Saved data entries:
/-! ### modPch -/

@[simp] theorem modPch_ident (c : Nat) (f : Pch → Pch) (s : State) : (modPch c f s).ident = s.ident := rfl
@[simp] theorem modPch_mrb (c : Nat) (f : Pch → Pch) (s : State) : (modPch c f s).mrb = s.mrb := rfl
@[simp] theorem modPch_zoes (c : Nat) (f : Pch → Pch) (s : State) : (modPch c f s).zoes = s.zoes := rfl
@[simp] theorem modPch_sessions (c : Nat) (f : Pch → Pch) (s : State) : (modPch c f s).sessions = s.sessions := rfl
@[simp] theorem modPch_staged (c : Nat) (f : Pch → Pch) (s : State) : (modPch c f s).staged = s.staged := rfl
@[simp] theorem modPch_shows (c : Nat) (f : Pch → Pch) (s : State) : (modPch c f s).shows = s.shows := rfl
@[simp] theorem modPch_host (c : Nat) (f : Pch → Pch) (s : State) : (modPch c f s).host = s.host := rfl
@[simp] theorem modPch_windows (c : Nat) (f : Pch → Pch) (s : State) : (modPch c f s).windows = s.windows := rfl
@[simp] theorem modPch_parts (c : Nat) (f : Pch → Pch) (s : State) : (modPch c f s).parts = s.parts := rfl
@[simp] theorem modPch_sec (c : Nat) (f : Pch → Pch) (s : State) : (modPch c f s).sec = s.sec := rfl
@[simp] theorem modPch_fab (c : Nat) (f : Pch → Pch) (s : State) : (modPch c f s).fab = s.fab := rfl
@[simp] theorem modPch_las (c : Nat) (f : Pch → Pch) (s : State) : (modPch c f s).las = s.las := rfl
@[simp] theorem modPch_d2d (c : Nat) (f : Pch → Pch) (s : State) : (modPch c f s).d2d = s.d2d := rfl
@[simp] theorem modPch_mrt (c : Nat) (f : Pch → Pch) (s : State) : (modPch c f s).mrt = s.mrt := rfl
@[simp] theorem modPch_pwr (c : Nat) (f : Pch → Pch) (s : State) : (modPch c f s).pwr = s.pwr := rfl
@[simp] theorem modPch_flt (c : Nat) (f : Pch → Pch) (s : State) : (modPch c f s).flt = s.flt := rfl
@[simp] theorem modPch_rst (c : Nat) (f : Pch → Pch) (s : State) : (modPch c f s).rst = s.rst := rfl
@[simp] theorem modPch_side (c : Nat) (f : Pch → Pch) (s : State) : (modPch c f s).side = s.side := rfl
@[simp] theorem modPch_free (c : Nat) (f : Pch → Pch) (s : State) : (modPch c f s).free = s.free := rfl
@[simp] theorem modPch_out (c : Nat) (f : Pch → Pch) (s : State) : (modPch c f s).out = s.out := rfl
@[simp] theorem modPch_pending (c : Nat) (f : Pch → Pch) (s : State) : (modPch c f s).pending = s.pending := rfl

/-! ### modStack -/

@[simp] theorem modStack_ident (k : Nat) (f : Stack → Stack) (s : State) : (modStack k f s).ident = s.ident := rfl
@[simp] theorem modStack_mrb (k : Nat) (f : Stack → Stack) (s : State) : (modStack k f s).mrb = s.mrb := rfl
@[simp] theorem modStack_zoes (k : Nat) (f : Stack → Stack) (s : State) : (modStack k f s).zoes = s.zoes := rfl
@[simp] theorem modStack_sessions (k : Nat) (f : Stack → Stack) (s : State) : (modStack k f s).sessions = s.sessions := rfl
@[simp] theorem modStack_staged (k : Nat) (f : Stack → Stack) (s : State) : (modStack k f s).staged = s.staged := rfl
@[simp] theorem modStack_shows (k : Nat) (f : Stack → Stack) (s : State) : (modStack k f s).shows = s.shows := rfl
@[simp] theorem modStack_host (k : Nat) (f : Stack → Stack) (s : State) : (modStack k f s).host = s.host := rfl
@[simp] theorem modStack_windows (k : Nat) (f : Stack → Stack) (s : State) : (modStack k f s).windows = s.windows := rfl
@[simp] theorem modStack_parts (k : Nat) (f : Stack → Stack) (s : State) : (modStack k f s).parts = s.parts := rfl
@[simp] theorem modStack_sec (k : Nat) (f : Stack → Stack) (s : State) : (modStack k f s).sec = s.sec := rfl
@[simp] theorem modStack_fab (k : Nat) (f : Stack → Stack) (s : State) : (modStack k f s).fab = s.fab := rfl
@[simp] theorem modStack_las (k : Nat) (f : Stack → Stack) (s : State) : (modStack k f s).las = s.las := rfl
@[simp] theorem modStack_d2d (k : Nat) (f : Stack → Stack) (s : State) : (modStack k f s).d2d = s.d2d := rfl
@[simp] theorem modStack_mrt (k : Nat) (f : Stack → Stack) (s : State) : (modStack k f s).mrt = s.mrt := rfl
@[simp] theorem modStack_pwr (k : Nat) (f : Stack → Stack) (s : State) : (modStack k f s).pwr = s.pwr := rfl
@[simp] theorem modStack_flt (k : Nat) (f : Stack → Stack) (s : State) : (modStack k f s).flt = s.flt := rfl
@[simp] theorem modStack_rst (k : Nat) (f : Stack → Stack) (s : State) : (modStack k f s).rst = s.rst := rfl
@[simp] theorem modStack_side (k : Nat) (f : Stack → Stack) (s : State) : (modStack k f s).side = s.side := rfl
@[simp] theorem modStack_free (k : Nat) (f : Stack → Stack) (s : State) : (modStack k f s).free = s.free := rfl
@[simp] theorem modStack_out (k : Nat) (f : Stack → Stack) (s : State) : (modStack k f s).out = s.out := rfl
@[simp] theorem modStack_pending (k : Nat) (f : Stack → Stack) (s : State) : (modStack k f s).pending = s.pending := rfl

What needs to be done: Please output an exact copy of the lines above, from the opening line of the data down to the line that contains "c f s).windows = s.windows := rfl".

Finished task:
/-! ### modPch -/

@[simp] theorem modPch_ident (c : Nat) (f : Pch → Pch) (s : State) : (modPch c f s).ident = s.ident := rfl
@[simp] theorem modPch_mrb (c : Nat) (f : Pch → Pch) (s : State) : (modPch c f s).mrb = s.mrb := rfl
@[simp] theorem modPch_zoes (c : Nat) (f : Pch → Pch) (s : State) : (modPch c f s).zoes = s.zoes := rfl
@[simp] theorem modPch_sessions (c : Nat) (f : Pch → Pch) (s : State) : (modPch c f s).sessions = s.sessions := rfl
@[simp] theorem modPch_staged (c : Nat) (f : Pch → Pch) (s : State) : (modPch c f s).staged = s.staged := rfl
@[simp] theorem modPch_shows (c : Nat) (f : Pch → Pch) (s : State) : (modPch c f s).shows = s.shows := rfl
@[simp] theorem modPch_host (c : Nat) (f : Pch → Pch) (s : State) : (modPch c f s).host = s.host := rfl
@[simp] theorem modPch_windows (c : Nat) (f : Pch → Pch) (s : State) : (modPch c f s).windows = s.windows := rfl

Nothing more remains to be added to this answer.